D. The full flow analysis module: and capturing the total inflow and outflow flow of the protected server, judging the matching degree of the server flow and the mining virus flow according to the known characteristics of the mining virus, and reporting the judgment result to an alarm center and other associated modules.
E. A mine pool resource matching module: and acquiring the external communication IP address of the server analyzed by the full-flow analysis module, performing matching judgment on the external communication IP address and the addresses of all the global large mine pools, and reporting the judgment result to an alarm center and other correlation modules.
F. The configuration center is used as a center for configuring a plurality of servers and overall manages the configuration of each server;
G. And the alarm center receives the alarm and visually displays the alarm.
2. The system for server excavation virus protection according to claim 1, wherein a process management and control driver module, a resource control module, an excavation virus blocking module of the system are deployed in a server operating system, and a full flow analysis module, a mine pool resource matching module, a configuration center, and an alarm center are deployed in independent hardware.

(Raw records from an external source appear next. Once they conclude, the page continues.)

-- ==== Sys2Proof/Machine/Prg.lean ====
section
/-!
DEFINITION. Sequence tasks and masking (R340–R358): releases, the input copy, execution, commit, online exchange, masks, the PRG and FORCE pages.
-/
namespace Sys2Proof.Machine
open Sys2Proof.F64

/-- Task `n`. -/
def State.task (s : State) (n : Nat) : Task := s.prg.tasks.getD n {}
/-- Update task `n`. -/
def State.updTask (s : State) (n : Nat) (f : Task → Task) : State :=
  { s with prg := { s.prg with tasks := modAt s.prg.tasks n f } }

/-- Offset of register `o` of the block of task `n` (R356). -/
def taskOff (n o : Nat) : Nat := 0x100 + 0x20 * n + o

/-! The input copy (R341) -/

/-- TOD (0x40): seconds of the day, day of the week, day of the year at an instant, PARAM0 hours from TAI; BAD while the time base is not valid. -/
def State.tod (s : State) (t : Nat) (p0 : F) : List Sig :=
  let ql := if s.time.valid then Qual.good else Qual.bad
  let ns : Int := (t + s.time.ofs : Int).toNat + (Cal.epochDay * Cal.daySec * sec : Nat) + roundI (mul p0 (ofNat (3600 * sec)))
  let n := ns.toNat
  let day := n / (Cal.daySec * sec)
  [⟨div (ofNat (n % (Cal.daySec * sec))) (ofNat sec), ql⟩, ⟨ofNat (Cal.dow day), ql⟩, ⟨ofNat (Cal.dayOfYear day), ql⟩]

/-- A point as it stood just before the release instant `t` (R20, R139). -/
def State.ptSrcAt (s : State) (t i : Nat) : Src :=
  match (s.stn? (ptStation i)).bind fun x => s.ptRead (ptsAt x (verAt x t)) (ptStation i) (ptLocal i) with
  | some (v, ql, u) => ⟨v, ql, t - u⟩
  | none => ⟨zero, .bad, neverAge⟩

/-- What a read block finds for its cycle released at `t` (*Block library* 0x35, 0x38, 0x3A, 0x3C, 0x3F, 0x40). -/
def State.readBlock (s : State) (n t : Nat) (b : BlockP) : List Sig :=
  let ofSrc := fun (x : Src) => [(⟨x.val, x.qual⟩ : Sig)]
  if b.typ = 0x35 then ofSrc (s.ptSrcAt t (b.ref.fld 0 23))
  else if b.typ = 0x38 then
    (if b.ref.fld 30 2 = 0 then ofSrc (s.slcSrc (b.ref.fld 0 6)) else ofSrc (s.canSrc (b.ref.fld 16 3) (b.ref.fld 0 16)))
  else if b.typ = 0x3A then
    let l := s.loop (b.ref.fld 0 6)
    [⟨[l.y, l.r, l.u, ofNat l.mode.code, if l.stat.bit 0 then one else zero].getD (truncI b.p0).toNat 0, .good⟩]
  else if b.typ = 0x3C then
    match lookupA (b.ref.fld 0 8) (s.task n).inImg with
    | some v => [⟨v, .good⟩]
    | none => [⟨zero, .good⟩]
  else if b.typ = 0x3F then
    let o := Off.PRG_HIN0_LO + 8 * b.ref.fld 0 4
    [⟨pair64 (s.rdp .prg 0 o) (s.rdp .prg 0 (o + 4)), .good⟩]
  else s.tod t b.p0

/-- The mask on a block, of the kind that fits its type (R350, R354). -/
def State.blockMask (s : State) (b : BlockP) : Option F :=
  if isRead b.typ then (s.prg.masks.find? fun m => m.kind == .read b.id).map (·.val)
  else if isWrite b.typ then (s.prg.masks.find? fun m => m.kind == .write b.id).map (·.val)
  else none

/-- A read block reads a BOOL: a BOOL point or signal, or a slice with two states. -/
def State.readsBool (s : State) (b : BlockP) : Bool :=
  if b.typ = 0x35 then match s.ptCfg (ptStation (b.ref.fld 0 23)) (ptLocal (b.ref.fld 0 23)) with
    | some c => c.typ == 1
    | none => false
  else if b.typ = 0x38 then
    (if b.ref.fld 30 2 = 0 then [7, 8, 0xA, 0xB].contains (s.slc (b.ref.fld 0 6)).cfg.func
     else match sigOf (s.seg (b.ref.fld 16 3)) (b.ref.fld 0 16) with
       | some d => d.typ == .bool
       | none => false)
  else false

/-- The block's input-copy values with the input mask applied: GOOD, and for TOD in place of SEC (R350); a BOOL becomes 0 or 1 (R349). -/
def State.maskedRead (s : State) (n t : Nat) (b : BlockP) : List Sig :=
  let xs := s.readBlock n t b
  match s.blockMask b with
  | some v => (if s.readsBool b then bsig (!isZ v) .good else ⟨v, .good⟩) :: xs.tail
  | none => xs

/-! Execution (R337, R338) -/

/-- A cycle in execution: outputs of this cycle, new block states, steps claimed by transitions that fired, chains reset, effects. -/
structure PrgAcc where
  cur    : List (Nat × List Sig) := []
  sts    : List BlockSt := []
  fired  : List Nat := []
  resets : List Nat := []
  effs   : List PrgEff := []

/-- Initial state of a block (R343). -/
def initBlock (b : BlockP) : BlockSt := { id := b.id, on := b.typ == 0x2E, run := b.typ == 0x2E }

/-- The value at a connection (R335, R337): a block earlier in this cycle by its present output, any other by its committed output. -/
def connVal (old : List BlockSt) (acc : PrgAcc) : Conn → Sig
  | .const v => ⟨v, .good⟩
  | .block src out ng =>
    let x := match acc.cur.find? (·.1 == src) with
      | some p => p.2.getD out {}
      | none => match old.find? (·.id == src) with
        | some st => st.outs.getD out {}
        | none => {}
    if ng then bsig (!sigOn x) x.q else x

/-- A committed output of the previous cycle, as TRANS reads it (R338). -/
def connOld (old : List BlockSt) : Conn → Sig
  | .const v => ⟨v, .good⟩
  | .block src out ng =>
    let x := match old.find? (·.id == src) with
      | some st => st.outs.getD out {}
      | none => {}
    if ng then bsig (!sigOn x) x.q else x

/-- Add a block's result to the cycle. -/
def PrgAcc.put (acc : PrgAcc) (b : BlockP) (outs : List Sig) (st : BlockSt) (effs : List PrgEff := []) : PrgAcc :=
  { acc with
    cur := acc.cur ++ [(b.id, outs)]
    sts := acc.sts ++ [{ st with id := b.id, outs := outs, first := false }]
    effs := acc.effs ++ effs }

/-- SEQ_RESET reads R = 1 (R338): steps of the chain that have executed in this cycle take their reset state; later ones find the chain listed. -/
def PrgAcc.resetChain (acc : PrgAcc) (g : PrgImage) (c : Nat) : PrgAcc :=
  let kind := fun (id : Nat) => (blockOf g id).bind fun b => if isStep b.typ && chainOf b == c then some (b.typ == 0x2E) else none
  { acc with
    resets := c :: acc.resets
    cur := acc.cur.map fun p => match kind p.1 with
      | some init => (p.1, [bsig init (p.2.getD 0 {}).q, ⟨zero, (p.2.getD 1 {}).q⟩])
      | none => p
    sts := acc.sts.map fun x => match kind x.id with
      | some init => { x with on := init, run := init, tNs := 0, outs := [bsig init (x.outs.getD 0 {}).q, ⟨zero, (x.outs.getD 1 {}).q⟩] }
      | none => x }
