-- ==== Sys2Proof/Machine/Iterate.lean ====
section
/-!
DEFINITION. The two iterations as computed (R208, R209), the residual terms of the hydraulic problem (R186, R187) with their derivatives, the merit (R211). Sums of
products and fused steps follow the pattern of R226 (log entry 31, DESIGN CHOICE).
-/
namespace Sys2Proof.Machine
open Sys2Proof.F64

/-- Value in force at a position of an object (R205). -/
def skimVal (vs : List SkimRec) (obj pos : Nat) : F := ((vs.find? fun r => r.obj == obj && r.pos == pos).map (·.val)).getD zero
/-- The values of an object from position 0 on. -/
def skimVec (vs : List SkimRec) (obj n : Nat) : List F := (List.range n).map (skimVal vs obj)

/-- Default of a method parameter (R210). -/
def paramDefault (i : Nat) : F :=
  match i with
  | 0 | 1 => one
  | 2 => inf
  | 3 => q 1 (10 ^ 12)
  | 16 => q 1 10
  | 17 => ofNat 1000
  | 18 => q 1 (10 ^ 6)
  | 19 => q 16 10
  | 32 | 38 => q 1 1000
  | 33 | 37 => q 1 (10 ^ 9)
  | 34 => ofNat (10 ^ 6)
  | 35 => q 1 3
  | 36 => ofNat 2
  | _ => zero

/-- A method parameter (R210). -/
def param (ps : List (Nat × F)) (i : Nat) : F := (lookupA i ps).getD (paramDefault i)

/-- The indices of *Method parameters* of a problem kind. -/
def paramIdx (k : SlotKind) : List Nat := match k with | .dispatch => [0, 1, 2, 3, 16, 17, 18, 19] | .hydraulic => [0, 1, 2, 3, 32, 33, 34, 35, 36, 37, 38]

/-- A parameter set within the stated ranges (R210). -/
def paramsOk (k : SlotKind) (ps : List (Nat × F)) : Bool :=
  let p := param ps
  let within := fun (i : Nat) (lo hi : F) => le lo (p i) && le (p i) hi
  let pos := fun (i : Nat) => lt zero (p i)
  ps.all (fun x => (paramIdx k).contains x.1) && pos 0 && pos 1 && pos 2 && within 3 (q 1 (10 ^ 16)) (q 1 (10 ^ 6)) &&
  match k with
  | .dispatch => within 16 (q 1 (10 ^ 6)) (ofNat (10 ^ 6)) && within 17 one (ofNat (10 ^ 6)) && within 18 (q 1 (10 ^ 12)) one &&
      within 19 one (q 19 10)
  | .hydraulic => pos 33 && lt (p 33) (p 34) && within 32 (p 33) (p 34) && within 35 (q 1 100) one && within 36 one (ofNat 100) && pos 37 &&
      within 38 zero (q 1 4)

/-! ADMM-QP (R208) -/

/-- Iterate k: x, z, y, and whether a pivot was regularised. -/
structure Admm where
  x : List F
  z : List F
  y : List F
  pivot : Bool := false
deriving DecidableEq, Repr

/-- Entries of A that touch row `i`, with their values and columns. -/
def rowA (c : IterIn) (i : Nat) : List (F × Nat) :=
  (List.range c.screed.patA.length).filterMap fun k => let e := c.screed.patA.getD k 0; if e % 2 ^ 20 = i then some (skimVal c.vals 2 k, e / 2 ^ 20) else none
/-- Entries of A that touch column `j`. -/
def colA (c : IterIn) (j : Nat) : List (F × Nat) :=
  (List.range c.screed.patA.length).filterMap fun k => let e := c.screed.patA.getD k 0; if e / 2 ^ 20 = j then some (skimVal c.vals 2 k, e % 2 ^ 20) else none
/-- Entries of the symmetric P that touch row `i`, given by its lower triangle. -/
def rowP (c : IterIn) (i : Nat) : List (F × Nat) :=
  (List.range c.screed.patP.length).filterMap fun k =>
    let e := c.screed.patP.getD k 0
    let v := skimVal c.vals 1 k
    if e % 2 ^ 20 = i then some (v, e / 2 ^ 20) else if e / 2 ^ 20 = i then some (v, e % 2 ^ 20) else none

/-- Number of variables. -/
def nOf (c : IterIn) : Nat := c.screed.vars.length
/-- Number of rows. -/
def mOf (c : IterIn) : Nat := c.screed.rows.length
/-- Row bounds. -/
def loOf (c : IterIn) (i : Nat) : F := skimVal c.vals 4 i
/-- Row bounds. -/
def hiOf (c : IterIn) (i : Nat) : F := skimVal c.vals 5 i

/-- The arithmetic of a cycle. -/
def arith (ucode : Word) (c : IterIn) : Arith := ⟨ucode, c.screed⟩

/-- A x; each product lies in the tile of its row. -/
def mulA (k : Arith) (c : IterIn) (x : List F) : List F :=
  (List.range (mOf c)).map fun i => k.sum [10, i] ((rowA c i).map fun e => (tileOf c.screed (nOf c + i), e.1, at_ x e.2))

/-- ρ of a row (R208). -/
def rhoOf (c : IterIn) (i : Nat) : F := if eq (loOf c i) (hiOf c i) then mul (param c.params 16) (param c.params 17) else param c.params 16

/-- Iterate 0: the warm start, z₀ = clamp(A x₀, l, u) (R208, R222). -/
def admm0 (k : Arith) (c : IterIn) : Admm :=
  let ax := mulA k c c.x0
  ⟨c.x0, (List.range (mOf c)).map fun i => clamp (loOf c i) (hiOf c i) (at_ ax i), c.y0, false⟩

/-- Entries of K between different unknowns: variables by rank, then rows (R208). -/
def kktEntries (patP patA : List Nat) (n : Nat) : List (Nat × Nat) :=
  (patP.map fun e => (e / 2 ^ 20, e % 2 ^ 20)) ++ patA.map fun e => (e / 2 ^ 20, n + e % 2 ^ 20)

/-- The value of K at two unknowns (R208): P + σI, A, −1/ρ_i. -/
def kktVal (c : IterIn) (a b : Nat) : F :=
  let n := nOf c
  let lo := min a b
  let hi := max a b
  if hi < n then
    let v := match c.screed.patP.findIdx? (· == lo * 2 ^ 20 + hi) with | some k => skimVal c.vals 1 k | none => zero
    if lo = hi then add v (param c.params 18) else v
  else if lo < n then (match c.screed.patA.findIdx? (· == lo * 2 ^ 20 + (hi - n)) with | some k => skimVal c.vals 2 k | none => zero)
  else if lo = hi then neg (div one (rhoOf c (lo - n))) else zero

/-- K with the signs its pivots must have: positive for the variables, negative for the rows (R227). -/
def kkt (c : IterIn) : Matrix := ⟨kktVal c, false, fun v => v < nOf c, param c.params 3⟩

3. The system according to claim 1, wherein, in the resource layer, the key resources (CPU, memory, video memory, hard disk, network) of the server are configured in advance through the configuration center, and only authorized processes can use the key resources of the server beyond a default threshold (10% of the total resources, which can be adjusted through the configuration center) through the process management and control driver module and the resource control module.
4. the system for server excavation virus protection according to claim 1, wherein the process layer, first, directly puts the known excavation virus into the process control library, and the excavation virus blocking module prohibits its start on the server, and then, for the unknown excavation virus process, if the process continuously tries an illegal process exceeding a set threshold and the process generates a flow with the characteristics of the excavation virus, dynamically adds the illegal process to the known excavation virus process control library of the whole network server, ends the active process, and permanently prohibits its start.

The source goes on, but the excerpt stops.